[Problem statement] Output the entries below without any alteration.

[Saved entries]
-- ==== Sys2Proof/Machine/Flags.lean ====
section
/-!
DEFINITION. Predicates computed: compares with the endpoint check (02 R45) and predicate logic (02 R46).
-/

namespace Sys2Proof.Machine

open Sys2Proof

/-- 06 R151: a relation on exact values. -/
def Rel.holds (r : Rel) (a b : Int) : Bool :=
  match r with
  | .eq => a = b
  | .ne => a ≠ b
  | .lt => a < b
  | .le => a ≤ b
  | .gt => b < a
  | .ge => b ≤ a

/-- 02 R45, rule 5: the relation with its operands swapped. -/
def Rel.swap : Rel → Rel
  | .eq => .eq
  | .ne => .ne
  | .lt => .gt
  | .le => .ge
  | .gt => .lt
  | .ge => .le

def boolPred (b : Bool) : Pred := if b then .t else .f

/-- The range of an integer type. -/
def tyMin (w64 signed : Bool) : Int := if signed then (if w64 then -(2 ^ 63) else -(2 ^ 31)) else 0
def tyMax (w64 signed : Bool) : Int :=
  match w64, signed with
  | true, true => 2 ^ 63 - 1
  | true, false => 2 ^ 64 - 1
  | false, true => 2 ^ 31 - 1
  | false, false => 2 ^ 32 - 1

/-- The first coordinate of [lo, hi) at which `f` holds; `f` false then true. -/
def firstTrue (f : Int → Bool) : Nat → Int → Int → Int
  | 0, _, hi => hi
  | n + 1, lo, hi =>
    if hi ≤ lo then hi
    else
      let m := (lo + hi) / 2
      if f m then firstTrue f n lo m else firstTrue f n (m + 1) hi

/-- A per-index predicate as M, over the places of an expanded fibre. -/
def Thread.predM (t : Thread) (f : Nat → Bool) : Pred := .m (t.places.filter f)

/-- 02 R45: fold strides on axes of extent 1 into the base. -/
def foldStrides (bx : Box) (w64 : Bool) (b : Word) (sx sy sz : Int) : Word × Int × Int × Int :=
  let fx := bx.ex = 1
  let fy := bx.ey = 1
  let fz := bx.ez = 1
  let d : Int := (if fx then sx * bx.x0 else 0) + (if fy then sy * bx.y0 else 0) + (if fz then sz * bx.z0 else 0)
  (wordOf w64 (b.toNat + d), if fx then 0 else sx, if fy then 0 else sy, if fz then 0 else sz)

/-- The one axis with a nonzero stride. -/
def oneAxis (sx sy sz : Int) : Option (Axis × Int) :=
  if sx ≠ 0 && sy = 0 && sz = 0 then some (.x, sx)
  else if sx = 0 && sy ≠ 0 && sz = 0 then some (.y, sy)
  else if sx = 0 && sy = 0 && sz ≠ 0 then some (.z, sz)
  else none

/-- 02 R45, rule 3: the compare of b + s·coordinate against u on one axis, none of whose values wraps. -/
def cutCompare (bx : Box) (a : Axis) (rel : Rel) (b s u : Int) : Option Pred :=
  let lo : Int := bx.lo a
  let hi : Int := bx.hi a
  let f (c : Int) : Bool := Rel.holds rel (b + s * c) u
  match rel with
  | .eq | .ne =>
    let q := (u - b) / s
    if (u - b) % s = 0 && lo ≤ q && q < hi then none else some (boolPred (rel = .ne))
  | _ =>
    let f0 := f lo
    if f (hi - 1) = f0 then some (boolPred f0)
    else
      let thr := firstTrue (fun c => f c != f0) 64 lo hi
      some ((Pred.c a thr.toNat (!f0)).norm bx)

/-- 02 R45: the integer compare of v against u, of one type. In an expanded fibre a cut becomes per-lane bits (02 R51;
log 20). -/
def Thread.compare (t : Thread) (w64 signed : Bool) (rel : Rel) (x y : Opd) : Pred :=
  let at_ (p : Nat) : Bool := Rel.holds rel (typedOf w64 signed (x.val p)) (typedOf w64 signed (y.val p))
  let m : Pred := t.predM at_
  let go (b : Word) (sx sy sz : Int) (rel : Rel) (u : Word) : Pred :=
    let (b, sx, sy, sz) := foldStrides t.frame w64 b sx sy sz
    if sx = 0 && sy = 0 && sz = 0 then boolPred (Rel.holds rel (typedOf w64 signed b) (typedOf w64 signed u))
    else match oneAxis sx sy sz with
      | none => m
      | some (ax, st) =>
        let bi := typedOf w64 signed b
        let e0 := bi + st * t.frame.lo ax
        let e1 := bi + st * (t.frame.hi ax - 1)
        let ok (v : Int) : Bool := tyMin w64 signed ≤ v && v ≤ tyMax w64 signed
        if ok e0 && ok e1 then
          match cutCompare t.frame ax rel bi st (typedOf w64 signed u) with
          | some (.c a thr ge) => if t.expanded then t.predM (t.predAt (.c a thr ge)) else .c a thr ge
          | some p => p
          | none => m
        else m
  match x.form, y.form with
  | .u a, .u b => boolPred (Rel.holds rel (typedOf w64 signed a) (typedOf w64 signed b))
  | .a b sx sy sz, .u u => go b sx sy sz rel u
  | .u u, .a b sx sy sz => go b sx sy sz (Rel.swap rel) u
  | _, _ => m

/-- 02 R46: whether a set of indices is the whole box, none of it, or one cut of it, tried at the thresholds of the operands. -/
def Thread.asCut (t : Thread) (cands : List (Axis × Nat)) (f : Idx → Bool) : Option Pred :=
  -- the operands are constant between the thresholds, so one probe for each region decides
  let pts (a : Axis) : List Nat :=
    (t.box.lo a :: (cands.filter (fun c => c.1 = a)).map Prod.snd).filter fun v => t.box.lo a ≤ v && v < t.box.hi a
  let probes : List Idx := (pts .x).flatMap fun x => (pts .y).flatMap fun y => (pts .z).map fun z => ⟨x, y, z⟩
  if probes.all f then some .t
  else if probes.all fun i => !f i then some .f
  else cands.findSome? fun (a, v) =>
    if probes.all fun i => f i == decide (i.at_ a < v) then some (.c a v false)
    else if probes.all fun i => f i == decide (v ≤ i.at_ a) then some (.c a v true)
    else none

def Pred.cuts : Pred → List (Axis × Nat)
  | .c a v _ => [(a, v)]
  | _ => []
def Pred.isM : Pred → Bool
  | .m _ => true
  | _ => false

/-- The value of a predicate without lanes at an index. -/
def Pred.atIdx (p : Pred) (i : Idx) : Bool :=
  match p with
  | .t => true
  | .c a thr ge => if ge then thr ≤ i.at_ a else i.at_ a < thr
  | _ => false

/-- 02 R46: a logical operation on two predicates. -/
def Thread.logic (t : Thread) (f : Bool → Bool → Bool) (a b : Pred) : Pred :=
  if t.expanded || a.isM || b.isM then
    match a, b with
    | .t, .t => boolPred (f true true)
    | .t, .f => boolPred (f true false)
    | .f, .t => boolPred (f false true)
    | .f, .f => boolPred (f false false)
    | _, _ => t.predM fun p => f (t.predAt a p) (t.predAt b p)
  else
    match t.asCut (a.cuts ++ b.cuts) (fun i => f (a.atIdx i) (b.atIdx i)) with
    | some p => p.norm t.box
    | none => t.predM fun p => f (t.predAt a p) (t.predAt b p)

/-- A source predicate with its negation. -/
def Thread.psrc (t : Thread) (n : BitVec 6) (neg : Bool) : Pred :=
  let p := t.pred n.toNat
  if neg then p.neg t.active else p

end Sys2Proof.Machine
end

[Exercise answer]
-- ==== Sys2Proof/Machine/Flags.lean ====
section
/-!
DEFINITION. Predicates computed: compares with the endpoint check (02 R45) and predicate logic (02 R46).
-/

namespace Sys2Proof.Machine

open Sys2Proof

/-- 06 R151: a relation on exact values. -/
def Rel.holds (r : Rel) (a b : Int) : Bool :=
  match r with
  | .eq => a = b
  | .ne => a ≠ b
  | .lt => a < b
  | .le => a ≤ b
  | .gt => b < a
  | .ge => b ≤ a

/-- 02 R45, rule 5: the relation with its operands swapped. -/
def Rel.swap : Rel → Rel
  | .eq => .eq
  | .ne => .ne
  | .lt => .gt
  | .le => .ge
  | .gt => .lt
  | .ge => .le

def boolPred (b : Bool) : Pred := if b then .t else .f

/-- The range of an integer type. -/
def tyMin (w64 signed : Bool) : Int := if signed then (if w64 then -(2 ^ 63) else -(2 ^ 31)) else 0
def tyMax (w64 signed : Bool) : Int :=
  match w64, signed with
  | true, true => 2 ^ 63 - 1
  | true, false => 2 ^ 64 - 1
  | false, true => 2 ^ 31 - 1
  | false, false => 2 ^ 32 - 1

/-- The first coordinate of [lo, hi) at which `f` holds; `f` false then true. -/
def firstTrue (f : Int → Bool) : Nat → Int → Int → Int
  | 0, _, hi => hi
  | n + 1, lo, hi =>
    if hi ≤ lo then hi
    else
      let m := (lo + hi) / 2
      if f m then firstTrue f n lo m else firstTrue f n (m + 1) hi

/-- A per-index predicate as M, over the places of an expanded fibre. -/
def Thread.predM (t : Thread) (f : Nat → Bool) : Pred := .m (t.places.filter f)

/-- 02 R45: fold strides on axes of extent 1 into the base. -/
def foldStrides (bx : Box) (w64 : Bool) (b : Word) (sx sy sz : Int) : Word × Int × Int × Int :=
  let fx := bx.ex = 1
  let fy := bx.ey = 1
  let fz := bx.ez = 1
  let d : Int := (if fx then sx * bx.x0 else 0) + (if fy then sy * bx.y0 else 0) + (if fz then sz * bx.z0 else 0)
  (wordOf w64 (b.toNat + d), if fx then 0 else sx, if fy then 0 else sy, if fz then 0 else sz)

/-- The one axis with a nonzero stride. -/
def oneAxis (sx sy sz : Int) : Option (Axis × Int) :=
  if sx ≠ 0 && sy = 0 && sz = 0 then some (.x, sx)
  else if sx = 0 && sy ≠ 0 && sz = 0 then some (.y, sy)
  else if sx = 0 && sy = 0 && sz ≠ 0 then some (.z, sz)
  else none

/-- 02 R45, rule 3: the compare of b + s·coordinate against u on one axis, none of whose values wraps. -/
def cutCompare (bx : Box) (a : Axis) (rel : Rel) (b s u : Int) : Option Pred :=
  let lo : Int := bx.lo a
  let hi : Int := bx.hi a
  let f (c : Int) : Bool := Rel.holds rel (b + s * c) u
  match rel with
  | .eq | .ne =>
    let q := (u - b) / s
    if (u - b) % s = 0 && lo ≤ q && q < hi then none else some (boolPred (rel = .ne))
  | _ =>
    let f0 := f lo
    if f (hi - 1) = f0 then some (boolPred f0)
    else
      let thr := firstTrue (fun c => f c != f0) 64 lo hi
      some ((Pred.c a thr.toNat (!f0)).norm bx)

/-- 02 R45: the integer compare of v against u, of one type. In an expanded fibre a cut becomes per-lane bits (02 R51;
log 20). -/
def Thread.compare (t : Thread) (w64 signed : Bool) (rel : Rel) (x y : Opd) : Pred :=
  let at_ (p : Nat) : Bool := Rel.holds rel (typedOf w64 signed (x.val p)) (typedOf w64 signed (y.val p))
  let m : Pred := t.predM at_
  let go (b : Word) (sx sy sz : Int) (rel : Rel) (u : Word) : Pred :=
    let (b, sx, sy, sz) := foldStrides t.frame w64 b sx sy sz
    if sx = 0 && sy = 0 && sz = 0 then boolPred (Rel.holds rel (typedOf w64 signed b) (typedOf w64 signed u))
    else match oneAxis sx sy sz with
      | none => m
      | some (ax, st) =>
        let bi := typedOf w64 signed b
        let e0 := bi + st * t.frame.lo ax
        let e1 := bi + st * (t.frame.hi ax - 1)
        let ok (v : Int) : Bool := tyMin w64 signed ≤ v && v ≤ tyMax w64 signed
        if ok e0 && ok e1 then
          match cutCompare t.frame ax rel bi st (typedOf w64 signed u) with
          | some (.c a thr ge) => if t.expanded then t.predM (t.predAt (.c a thr ge)) else .c a thr ge
          | some p => p
          | none => m
        else m
  match x.form, y.form with
  | .u a, .u b => boolPred (Rel.holds rel (typedOf w64 signed a) (typedOf w64 signed b))
  | .a b sx sy sz, .u u => go b sx sy sz rel u
  | .u u, .a b sx sy sz => go b sx sy sz (Rel.swap rel) u
  | _, _ => m

/-- 02 R46: whether a set of indices is the whole box, none of it, or one cut of it, tried at the thresholds of the operands. -/
def Thread.asCut (t : Thread) (cands : List (Axis × Nat)) (f : Idx → Bool) : Option Pred :=
  -- the operands are constant between the thresholds, so one probe for each region decides
  let pts (a : Axis) : List Nat :=
    (t.box.lo a :: (cands.filter (fun c => c.1 = a)).map Prod.snd).filter fun v => t.box.lo a ≤ v && v < t.box.hi a
  let probes : List Idx := (pts .x).flatMap fun x => (pts .y).flatMap fun y => (pts .z).map fun z => ⟨x, y, z⟩
  if probes.all f then some .t
  else if probes.all fun i => !f i then some .f
  else cands.findSome? fun (a, v) =>
    if probes.all fun i => f i == decide (i.at_ a < v) then some (.c a v false)
    else if probes.all fun i => f i == decide (v ≤ i.at_ a) then some (.c a v true)
    else none

def Pred.cuts : Pred → List (Axis × Nat)
  | .c a v _ => [(a, v)]
  | _ => []
def Pred.isM : Pred → Bool
  | .m _ => true
  | _ => false

/-- The value of a predicate without lanes at an index. -/
def Pred.atIdx (p : Pred) (i : Idx) : Bool :=
  match p with
  | .t => true
  | .c a thr ge => if ge then thr ≤ i.at_ a else i.at_ a < thr
  | _ => false

/-- 02 R46: a logical operation on two predicates. -/
def Thread.logic (t : Thread) (f : Bool → Bool → Bool) (a b : Pred) : Pred :=
  if t.expanded || a.isM || b.isM then
    match a, b with
    | .t, .t => boolPred (f true true)
    | .t, .f => boolPred (f true false)
    | .f, .t => boolPred (f false true)
    | .f, .f => boolPred (f false false)
    | _, _ => t.predM fun p => f (t.predAt a p) (t.predAt b p)
  else
    match t.asCut (a.cuts ++ b.cuts) (fun i => f (a.atIdx i) (b.atIdx i)) with
    | some p => p.norm t.box
    | none => t.predM fun p => f (t.predAt a p) (t.predAt b p)

/-- A source predicate with its negation. -/
def Thread.psrc (t : Thread) (n : BitVec 6) (neg : Bool) : Pred :=
  let p := t.pred n.toNat
  if neg then p.neg t.active else p

end Sys2Proof.Machine
end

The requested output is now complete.